WORK INSTRUCTIONS: Look below for the line containing "RS-FEC (R206). -/" and the line containing "decide (d.get F.NET_PORT_CFG_MODE p = 2) ||"; repeat exactly those two lines and all lines between them, and nothing else.

[Stored data entries]
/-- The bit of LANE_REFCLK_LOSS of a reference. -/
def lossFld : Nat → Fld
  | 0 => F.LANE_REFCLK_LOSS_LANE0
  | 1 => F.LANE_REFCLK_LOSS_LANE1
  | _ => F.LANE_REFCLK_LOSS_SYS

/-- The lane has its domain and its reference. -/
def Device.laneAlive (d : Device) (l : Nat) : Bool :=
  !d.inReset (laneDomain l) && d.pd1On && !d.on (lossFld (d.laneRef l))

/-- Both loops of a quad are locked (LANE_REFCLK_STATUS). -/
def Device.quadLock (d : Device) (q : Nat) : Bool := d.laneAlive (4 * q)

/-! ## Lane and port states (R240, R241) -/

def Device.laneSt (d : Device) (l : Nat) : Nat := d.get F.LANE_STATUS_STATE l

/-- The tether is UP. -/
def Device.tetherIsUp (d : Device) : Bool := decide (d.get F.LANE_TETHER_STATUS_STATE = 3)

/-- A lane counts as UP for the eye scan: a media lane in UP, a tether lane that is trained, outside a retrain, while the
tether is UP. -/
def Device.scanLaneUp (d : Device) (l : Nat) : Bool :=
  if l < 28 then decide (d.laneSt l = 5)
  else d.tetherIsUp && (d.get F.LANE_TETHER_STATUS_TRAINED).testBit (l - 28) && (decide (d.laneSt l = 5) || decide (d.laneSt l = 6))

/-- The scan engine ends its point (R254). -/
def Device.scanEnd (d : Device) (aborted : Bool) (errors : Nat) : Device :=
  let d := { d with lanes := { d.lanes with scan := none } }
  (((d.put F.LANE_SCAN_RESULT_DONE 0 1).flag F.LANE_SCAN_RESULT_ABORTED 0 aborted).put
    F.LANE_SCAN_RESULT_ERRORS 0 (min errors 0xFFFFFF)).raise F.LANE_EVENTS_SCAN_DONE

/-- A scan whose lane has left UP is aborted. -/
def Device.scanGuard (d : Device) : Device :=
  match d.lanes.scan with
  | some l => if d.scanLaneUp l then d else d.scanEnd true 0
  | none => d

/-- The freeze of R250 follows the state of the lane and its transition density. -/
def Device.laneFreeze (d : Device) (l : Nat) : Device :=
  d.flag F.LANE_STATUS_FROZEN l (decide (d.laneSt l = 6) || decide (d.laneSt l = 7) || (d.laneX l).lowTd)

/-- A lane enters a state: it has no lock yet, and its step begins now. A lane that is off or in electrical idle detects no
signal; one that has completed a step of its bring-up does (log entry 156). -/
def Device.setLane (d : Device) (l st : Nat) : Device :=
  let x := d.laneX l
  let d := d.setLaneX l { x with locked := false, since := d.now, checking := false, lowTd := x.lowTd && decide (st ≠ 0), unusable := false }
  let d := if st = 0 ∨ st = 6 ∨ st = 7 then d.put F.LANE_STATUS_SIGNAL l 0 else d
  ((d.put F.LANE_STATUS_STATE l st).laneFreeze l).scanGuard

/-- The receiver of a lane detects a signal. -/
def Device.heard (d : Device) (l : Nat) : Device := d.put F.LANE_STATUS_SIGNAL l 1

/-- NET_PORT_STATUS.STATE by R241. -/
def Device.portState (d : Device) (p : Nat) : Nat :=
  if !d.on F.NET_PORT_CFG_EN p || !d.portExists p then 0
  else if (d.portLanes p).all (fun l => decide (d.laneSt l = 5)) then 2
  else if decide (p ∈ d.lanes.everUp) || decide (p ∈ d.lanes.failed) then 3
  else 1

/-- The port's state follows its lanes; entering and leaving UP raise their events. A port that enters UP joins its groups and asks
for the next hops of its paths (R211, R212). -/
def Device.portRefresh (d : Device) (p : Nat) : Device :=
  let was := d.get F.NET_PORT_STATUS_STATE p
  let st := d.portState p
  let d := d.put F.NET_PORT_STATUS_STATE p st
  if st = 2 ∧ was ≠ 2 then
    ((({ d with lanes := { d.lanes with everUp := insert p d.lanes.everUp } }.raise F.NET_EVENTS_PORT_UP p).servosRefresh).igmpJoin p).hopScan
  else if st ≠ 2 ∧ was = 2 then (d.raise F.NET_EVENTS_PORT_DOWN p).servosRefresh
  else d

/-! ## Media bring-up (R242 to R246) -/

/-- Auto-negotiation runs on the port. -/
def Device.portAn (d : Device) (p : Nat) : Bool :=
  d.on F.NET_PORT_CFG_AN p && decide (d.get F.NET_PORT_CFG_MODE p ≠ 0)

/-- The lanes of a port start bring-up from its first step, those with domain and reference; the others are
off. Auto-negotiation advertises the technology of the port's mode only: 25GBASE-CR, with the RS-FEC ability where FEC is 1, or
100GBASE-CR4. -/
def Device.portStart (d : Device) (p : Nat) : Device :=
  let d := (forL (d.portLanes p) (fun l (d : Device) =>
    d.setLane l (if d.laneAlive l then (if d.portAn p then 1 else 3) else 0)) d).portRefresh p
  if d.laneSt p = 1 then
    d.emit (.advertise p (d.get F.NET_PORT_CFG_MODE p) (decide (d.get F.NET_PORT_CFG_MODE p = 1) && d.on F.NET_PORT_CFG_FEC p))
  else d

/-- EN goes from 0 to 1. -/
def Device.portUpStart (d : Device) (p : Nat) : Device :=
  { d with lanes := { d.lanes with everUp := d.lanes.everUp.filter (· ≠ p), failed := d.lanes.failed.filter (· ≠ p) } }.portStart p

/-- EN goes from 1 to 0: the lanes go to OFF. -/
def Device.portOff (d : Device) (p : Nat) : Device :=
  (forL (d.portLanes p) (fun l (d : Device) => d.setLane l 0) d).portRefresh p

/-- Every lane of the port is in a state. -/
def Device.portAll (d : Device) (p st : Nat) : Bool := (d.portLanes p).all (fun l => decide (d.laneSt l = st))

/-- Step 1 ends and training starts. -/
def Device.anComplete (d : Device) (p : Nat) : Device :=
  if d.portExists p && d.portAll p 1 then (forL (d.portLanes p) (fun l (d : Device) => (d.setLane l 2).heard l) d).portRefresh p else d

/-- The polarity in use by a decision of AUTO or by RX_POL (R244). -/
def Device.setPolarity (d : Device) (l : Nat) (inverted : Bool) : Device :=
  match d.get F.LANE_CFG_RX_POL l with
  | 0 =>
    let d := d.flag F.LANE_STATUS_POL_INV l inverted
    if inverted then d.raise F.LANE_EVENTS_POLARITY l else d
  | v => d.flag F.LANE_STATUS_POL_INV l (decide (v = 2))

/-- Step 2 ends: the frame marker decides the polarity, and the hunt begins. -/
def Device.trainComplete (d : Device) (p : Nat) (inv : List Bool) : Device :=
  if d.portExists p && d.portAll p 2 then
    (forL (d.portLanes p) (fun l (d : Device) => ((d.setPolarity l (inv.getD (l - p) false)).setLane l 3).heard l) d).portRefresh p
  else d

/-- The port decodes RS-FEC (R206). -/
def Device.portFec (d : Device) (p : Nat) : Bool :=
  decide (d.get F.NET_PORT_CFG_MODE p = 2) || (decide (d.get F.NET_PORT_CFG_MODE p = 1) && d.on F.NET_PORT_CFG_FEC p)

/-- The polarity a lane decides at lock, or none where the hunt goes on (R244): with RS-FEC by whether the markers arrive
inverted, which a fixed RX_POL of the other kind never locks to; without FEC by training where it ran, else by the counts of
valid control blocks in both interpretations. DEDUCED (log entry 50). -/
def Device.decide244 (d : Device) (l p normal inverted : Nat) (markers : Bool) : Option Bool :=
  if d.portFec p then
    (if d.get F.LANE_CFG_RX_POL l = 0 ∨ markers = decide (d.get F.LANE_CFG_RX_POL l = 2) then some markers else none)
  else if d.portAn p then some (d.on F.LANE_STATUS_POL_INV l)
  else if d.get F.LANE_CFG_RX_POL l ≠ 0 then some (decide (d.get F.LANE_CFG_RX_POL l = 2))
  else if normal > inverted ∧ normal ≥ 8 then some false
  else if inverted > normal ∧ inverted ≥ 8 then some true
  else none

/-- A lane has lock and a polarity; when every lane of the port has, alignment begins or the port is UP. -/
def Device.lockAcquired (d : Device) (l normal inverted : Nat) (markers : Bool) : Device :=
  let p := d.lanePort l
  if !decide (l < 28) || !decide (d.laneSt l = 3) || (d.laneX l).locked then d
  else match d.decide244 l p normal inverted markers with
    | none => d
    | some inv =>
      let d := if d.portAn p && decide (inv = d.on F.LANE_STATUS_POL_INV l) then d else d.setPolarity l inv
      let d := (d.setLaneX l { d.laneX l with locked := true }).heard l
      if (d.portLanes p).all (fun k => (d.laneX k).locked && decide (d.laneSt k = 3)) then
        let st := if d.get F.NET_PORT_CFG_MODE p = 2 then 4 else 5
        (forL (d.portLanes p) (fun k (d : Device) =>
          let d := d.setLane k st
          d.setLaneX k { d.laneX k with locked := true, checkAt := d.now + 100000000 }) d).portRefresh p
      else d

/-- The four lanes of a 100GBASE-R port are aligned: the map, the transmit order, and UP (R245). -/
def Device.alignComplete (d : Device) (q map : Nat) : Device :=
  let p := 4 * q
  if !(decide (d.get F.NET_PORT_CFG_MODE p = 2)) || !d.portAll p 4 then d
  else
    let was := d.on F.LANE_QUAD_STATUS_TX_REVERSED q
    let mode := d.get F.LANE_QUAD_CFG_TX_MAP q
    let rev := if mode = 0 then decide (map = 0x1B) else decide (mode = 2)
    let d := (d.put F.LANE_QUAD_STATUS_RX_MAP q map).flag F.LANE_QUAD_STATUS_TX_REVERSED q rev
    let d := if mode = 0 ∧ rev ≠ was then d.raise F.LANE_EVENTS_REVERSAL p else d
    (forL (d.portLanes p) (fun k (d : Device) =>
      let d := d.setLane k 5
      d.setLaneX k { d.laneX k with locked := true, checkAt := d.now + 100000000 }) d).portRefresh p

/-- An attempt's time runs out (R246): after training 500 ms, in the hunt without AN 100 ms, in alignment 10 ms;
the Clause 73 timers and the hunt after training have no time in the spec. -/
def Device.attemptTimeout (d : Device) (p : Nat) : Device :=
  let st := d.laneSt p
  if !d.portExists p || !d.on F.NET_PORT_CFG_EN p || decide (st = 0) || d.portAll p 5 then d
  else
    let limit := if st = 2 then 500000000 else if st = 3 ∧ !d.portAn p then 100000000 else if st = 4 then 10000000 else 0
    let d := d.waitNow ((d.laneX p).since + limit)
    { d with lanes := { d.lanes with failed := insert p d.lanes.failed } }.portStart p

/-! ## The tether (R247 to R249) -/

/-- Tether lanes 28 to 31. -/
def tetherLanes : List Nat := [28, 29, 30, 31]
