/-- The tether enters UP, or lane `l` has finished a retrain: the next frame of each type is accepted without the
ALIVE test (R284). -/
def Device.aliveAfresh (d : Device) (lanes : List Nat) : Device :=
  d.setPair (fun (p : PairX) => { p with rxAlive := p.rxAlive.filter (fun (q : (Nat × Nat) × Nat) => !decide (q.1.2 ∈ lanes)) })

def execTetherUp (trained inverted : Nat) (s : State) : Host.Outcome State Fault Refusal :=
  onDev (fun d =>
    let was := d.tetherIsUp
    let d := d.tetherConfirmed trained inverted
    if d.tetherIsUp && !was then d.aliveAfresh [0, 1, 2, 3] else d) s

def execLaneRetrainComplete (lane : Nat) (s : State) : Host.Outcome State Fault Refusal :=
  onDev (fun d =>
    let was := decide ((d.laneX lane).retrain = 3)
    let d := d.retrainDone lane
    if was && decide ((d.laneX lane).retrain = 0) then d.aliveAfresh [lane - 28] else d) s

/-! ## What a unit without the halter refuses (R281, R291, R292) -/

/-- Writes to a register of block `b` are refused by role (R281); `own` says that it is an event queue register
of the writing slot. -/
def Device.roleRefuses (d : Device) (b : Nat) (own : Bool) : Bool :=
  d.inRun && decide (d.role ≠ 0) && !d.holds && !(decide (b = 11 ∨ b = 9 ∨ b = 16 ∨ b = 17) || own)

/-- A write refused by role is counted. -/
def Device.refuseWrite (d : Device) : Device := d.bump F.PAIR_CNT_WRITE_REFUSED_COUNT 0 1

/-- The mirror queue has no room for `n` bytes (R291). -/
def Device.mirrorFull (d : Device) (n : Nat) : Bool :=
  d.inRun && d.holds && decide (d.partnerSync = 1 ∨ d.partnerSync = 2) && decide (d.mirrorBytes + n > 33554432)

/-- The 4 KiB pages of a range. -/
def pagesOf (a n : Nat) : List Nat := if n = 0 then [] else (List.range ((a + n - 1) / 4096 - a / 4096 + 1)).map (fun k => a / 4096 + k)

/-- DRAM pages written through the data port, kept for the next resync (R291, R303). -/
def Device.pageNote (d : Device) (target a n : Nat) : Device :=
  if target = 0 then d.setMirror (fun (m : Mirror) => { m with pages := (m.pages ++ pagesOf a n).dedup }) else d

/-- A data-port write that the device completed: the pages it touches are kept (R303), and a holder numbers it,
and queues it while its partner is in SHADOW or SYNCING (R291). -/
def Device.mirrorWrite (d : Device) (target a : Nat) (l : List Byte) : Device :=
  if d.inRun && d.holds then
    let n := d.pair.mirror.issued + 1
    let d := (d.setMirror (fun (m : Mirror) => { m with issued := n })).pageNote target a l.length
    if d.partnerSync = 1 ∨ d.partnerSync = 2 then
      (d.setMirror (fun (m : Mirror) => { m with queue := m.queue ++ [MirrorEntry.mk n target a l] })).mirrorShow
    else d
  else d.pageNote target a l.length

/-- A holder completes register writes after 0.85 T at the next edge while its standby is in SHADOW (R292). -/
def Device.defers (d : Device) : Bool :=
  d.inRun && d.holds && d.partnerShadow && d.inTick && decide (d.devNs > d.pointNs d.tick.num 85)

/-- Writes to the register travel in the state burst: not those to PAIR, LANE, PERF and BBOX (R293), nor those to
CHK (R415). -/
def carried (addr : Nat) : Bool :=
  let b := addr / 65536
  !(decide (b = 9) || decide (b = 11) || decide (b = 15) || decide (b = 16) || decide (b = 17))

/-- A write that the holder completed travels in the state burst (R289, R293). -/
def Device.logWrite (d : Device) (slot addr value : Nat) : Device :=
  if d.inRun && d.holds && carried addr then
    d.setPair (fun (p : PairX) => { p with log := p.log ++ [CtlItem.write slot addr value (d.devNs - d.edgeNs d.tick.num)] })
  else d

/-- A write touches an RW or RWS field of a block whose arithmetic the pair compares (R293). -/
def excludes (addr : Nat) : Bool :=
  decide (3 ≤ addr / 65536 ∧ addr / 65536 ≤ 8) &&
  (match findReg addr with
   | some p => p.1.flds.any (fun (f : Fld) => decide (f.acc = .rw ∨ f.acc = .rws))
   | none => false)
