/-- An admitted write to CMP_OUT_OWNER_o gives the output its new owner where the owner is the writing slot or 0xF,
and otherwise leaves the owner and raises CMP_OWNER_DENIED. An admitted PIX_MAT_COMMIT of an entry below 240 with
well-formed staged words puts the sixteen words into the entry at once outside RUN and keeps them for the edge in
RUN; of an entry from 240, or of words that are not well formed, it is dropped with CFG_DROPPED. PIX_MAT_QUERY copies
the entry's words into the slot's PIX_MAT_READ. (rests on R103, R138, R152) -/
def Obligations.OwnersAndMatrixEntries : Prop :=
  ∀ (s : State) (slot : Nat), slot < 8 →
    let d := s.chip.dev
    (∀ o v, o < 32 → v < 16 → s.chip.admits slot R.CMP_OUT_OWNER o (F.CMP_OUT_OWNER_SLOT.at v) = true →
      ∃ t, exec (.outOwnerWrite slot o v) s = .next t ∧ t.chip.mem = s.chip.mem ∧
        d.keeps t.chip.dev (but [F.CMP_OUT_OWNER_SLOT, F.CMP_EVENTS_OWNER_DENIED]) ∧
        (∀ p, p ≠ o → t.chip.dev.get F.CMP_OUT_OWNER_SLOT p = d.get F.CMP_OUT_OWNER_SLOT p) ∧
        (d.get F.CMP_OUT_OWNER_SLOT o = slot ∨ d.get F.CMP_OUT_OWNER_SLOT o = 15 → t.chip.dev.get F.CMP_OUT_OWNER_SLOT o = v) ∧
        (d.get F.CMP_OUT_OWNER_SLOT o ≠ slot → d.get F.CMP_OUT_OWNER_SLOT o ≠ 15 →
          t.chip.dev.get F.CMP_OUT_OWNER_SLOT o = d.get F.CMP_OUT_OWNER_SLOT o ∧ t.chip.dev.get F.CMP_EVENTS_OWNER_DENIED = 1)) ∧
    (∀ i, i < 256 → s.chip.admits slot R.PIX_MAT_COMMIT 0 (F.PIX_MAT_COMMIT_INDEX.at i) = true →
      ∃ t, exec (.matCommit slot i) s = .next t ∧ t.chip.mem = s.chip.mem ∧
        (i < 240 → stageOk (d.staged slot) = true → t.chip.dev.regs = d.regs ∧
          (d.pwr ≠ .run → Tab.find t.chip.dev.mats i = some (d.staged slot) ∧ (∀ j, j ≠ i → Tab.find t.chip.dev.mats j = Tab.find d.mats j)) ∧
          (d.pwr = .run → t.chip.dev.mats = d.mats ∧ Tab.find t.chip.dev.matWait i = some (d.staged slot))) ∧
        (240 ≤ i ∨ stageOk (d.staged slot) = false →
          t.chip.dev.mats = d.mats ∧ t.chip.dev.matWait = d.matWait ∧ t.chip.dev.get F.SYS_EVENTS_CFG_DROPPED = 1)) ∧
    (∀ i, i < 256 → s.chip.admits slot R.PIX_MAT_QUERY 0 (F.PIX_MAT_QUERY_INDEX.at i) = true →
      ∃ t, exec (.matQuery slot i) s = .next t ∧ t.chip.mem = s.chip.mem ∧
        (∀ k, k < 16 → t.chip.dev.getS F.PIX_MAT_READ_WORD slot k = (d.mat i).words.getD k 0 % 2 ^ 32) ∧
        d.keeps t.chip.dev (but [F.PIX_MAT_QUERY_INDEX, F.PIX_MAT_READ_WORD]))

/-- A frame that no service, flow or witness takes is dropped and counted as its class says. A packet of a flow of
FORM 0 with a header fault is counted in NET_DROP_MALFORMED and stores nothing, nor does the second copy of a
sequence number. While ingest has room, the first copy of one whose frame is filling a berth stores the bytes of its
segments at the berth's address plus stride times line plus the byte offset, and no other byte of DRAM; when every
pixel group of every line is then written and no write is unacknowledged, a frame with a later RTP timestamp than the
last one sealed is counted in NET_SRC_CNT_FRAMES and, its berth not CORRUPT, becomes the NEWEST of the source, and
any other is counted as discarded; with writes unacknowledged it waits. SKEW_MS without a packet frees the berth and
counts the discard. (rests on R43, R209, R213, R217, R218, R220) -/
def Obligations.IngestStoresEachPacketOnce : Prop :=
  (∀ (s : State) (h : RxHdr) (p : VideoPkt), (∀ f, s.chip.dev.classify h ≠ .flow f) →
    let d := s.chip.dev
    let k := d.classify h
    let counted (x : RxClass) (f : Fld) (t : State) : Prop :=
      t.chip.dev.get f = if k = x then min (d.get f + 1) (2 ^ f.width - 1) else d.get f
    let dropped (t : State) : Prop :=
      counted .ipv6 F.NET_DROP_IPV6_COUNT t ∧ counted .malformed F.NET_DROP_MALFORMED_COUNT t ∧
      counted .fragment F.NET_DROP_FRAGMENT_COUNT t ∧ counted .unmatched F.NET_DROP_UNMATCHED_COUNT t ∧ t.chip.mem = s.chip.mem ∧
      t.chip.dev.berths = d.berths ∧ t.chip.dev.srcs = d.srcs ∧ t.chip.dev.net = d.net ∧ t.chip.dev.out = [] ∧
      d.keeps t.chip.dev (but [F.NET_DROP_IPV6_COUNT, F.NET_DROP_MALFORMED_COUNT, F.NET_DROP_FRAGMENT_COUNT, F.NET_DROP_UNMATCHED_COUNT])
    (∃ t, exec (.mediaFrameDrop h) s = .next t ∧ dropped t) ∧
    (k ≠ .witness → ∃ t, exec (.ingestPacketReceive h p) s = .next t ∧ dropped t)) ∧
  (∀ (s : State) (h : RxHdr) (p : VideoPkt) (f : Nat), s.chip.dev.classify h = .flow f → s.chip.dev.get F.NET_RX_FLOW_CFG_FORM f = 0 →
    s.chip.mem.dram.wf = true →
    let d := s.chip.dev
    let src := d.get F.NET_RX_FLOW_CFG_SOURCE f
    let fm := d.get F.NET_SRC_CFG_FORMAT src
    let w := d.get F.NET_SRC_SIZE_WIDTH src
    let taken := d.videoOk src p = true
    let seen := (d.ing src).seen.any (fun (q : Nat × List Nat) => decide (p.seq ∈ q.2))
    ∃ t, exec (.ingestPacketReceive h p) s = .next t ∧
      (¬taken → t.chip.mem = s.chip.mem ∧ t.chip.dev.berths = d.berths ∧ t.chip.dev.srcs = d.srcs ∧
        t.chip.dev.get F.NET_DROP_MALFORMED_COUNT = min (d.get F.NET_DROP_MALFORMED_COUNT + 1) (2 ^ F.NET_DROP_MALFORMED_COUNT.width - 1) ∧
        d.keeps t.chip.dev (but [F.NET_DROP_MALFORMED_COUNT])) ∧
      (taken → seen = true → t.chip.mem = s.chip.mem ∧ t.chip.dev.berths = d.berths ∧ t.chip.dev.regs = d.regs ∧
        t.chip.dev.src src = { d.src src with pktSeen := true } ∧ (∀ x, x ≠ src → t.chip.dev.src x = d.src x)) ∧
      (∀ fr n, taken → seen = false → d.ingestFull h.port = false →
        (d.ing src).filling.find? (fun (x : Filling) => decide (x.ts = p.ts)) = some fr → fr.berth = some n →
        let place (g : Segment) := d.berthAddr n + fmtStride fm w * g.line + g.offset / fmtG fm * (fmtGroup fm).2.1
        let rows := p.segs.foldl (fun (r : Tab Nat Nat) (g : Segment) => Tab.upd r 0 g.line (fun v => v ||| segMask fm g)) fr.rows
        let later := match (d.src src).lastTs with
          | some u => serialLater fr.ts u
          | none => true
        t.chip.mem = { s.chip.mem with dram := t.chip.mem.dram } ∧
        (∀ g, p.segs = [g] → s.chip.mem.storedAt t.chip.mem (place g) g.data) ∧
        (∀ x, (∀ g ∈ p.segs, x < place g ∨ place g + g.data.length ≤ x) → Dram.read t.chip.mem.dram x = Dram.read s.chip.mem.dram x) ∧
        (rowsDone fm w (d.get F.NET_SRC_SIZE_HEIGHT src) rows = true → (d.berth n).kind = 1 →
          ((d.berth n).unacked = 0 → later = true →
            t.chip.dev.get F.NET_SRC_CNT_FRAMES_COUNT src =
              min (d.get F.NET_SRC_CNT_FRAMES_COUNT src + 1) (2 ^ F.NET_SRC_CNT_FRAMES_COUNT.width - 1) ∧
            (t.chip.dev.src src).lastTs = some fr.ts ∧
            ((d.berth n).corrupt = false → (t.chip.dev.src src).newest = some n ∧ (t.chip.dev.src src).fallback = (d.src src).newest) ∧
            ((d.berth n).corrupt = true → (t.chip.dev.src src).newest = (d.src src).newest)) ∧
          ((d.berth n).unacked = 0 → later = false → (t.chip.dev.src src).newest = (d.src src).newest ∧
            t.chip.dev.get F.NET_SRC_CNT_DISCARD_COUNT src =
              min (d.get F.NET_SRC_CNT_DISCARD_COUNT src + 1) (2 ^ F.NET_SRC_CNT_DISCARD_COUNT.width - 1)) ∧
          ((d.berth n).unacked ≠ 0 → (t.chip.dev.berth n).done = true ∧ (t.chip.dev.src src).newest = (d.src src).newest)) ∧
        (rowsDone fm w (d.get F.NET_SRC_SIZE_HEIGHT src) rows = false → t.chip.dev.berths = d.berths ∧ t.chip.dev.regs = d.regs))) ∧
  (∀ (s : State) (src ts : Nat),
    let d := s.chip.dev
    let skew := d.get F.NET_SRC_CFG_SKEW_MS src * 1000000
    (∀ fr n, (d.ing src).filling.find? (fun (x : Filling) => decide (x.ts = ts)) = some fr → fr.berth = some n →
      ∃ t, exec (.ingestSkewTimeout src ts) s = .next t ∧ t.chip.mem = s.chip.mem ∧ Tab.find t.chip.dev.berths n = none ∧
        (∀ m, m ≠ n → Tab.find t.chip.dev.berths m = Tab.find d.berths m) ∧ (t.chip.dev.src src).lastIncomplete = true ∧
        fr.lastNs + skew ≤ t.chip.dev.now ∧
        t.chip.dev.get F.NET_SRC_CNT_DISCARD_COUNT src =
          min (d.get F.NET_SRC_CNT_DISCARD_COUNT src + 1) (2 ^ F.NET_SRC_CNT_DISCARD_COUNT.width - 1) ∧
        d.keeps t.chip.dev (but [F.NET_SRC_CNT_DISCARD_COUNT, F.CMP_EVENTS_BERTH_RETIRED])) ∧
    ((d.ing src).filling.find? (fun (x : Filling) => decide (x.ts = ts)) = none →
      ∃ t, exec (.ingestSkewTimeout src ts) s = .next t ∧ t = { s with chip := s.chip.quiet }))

TASK ANSWER:
/-- The port decodes RS-FEC (R206). -/
def Device.portFec (d : Device) (p : Nat) : Bool :=
  decide (d.get F.NET_PORT_CFG_MODE p = 2) || (decide (d.get F.NET_PORT_CFG_MODE p = 1) && d.on F.NET_PORT_CFG_FEC p)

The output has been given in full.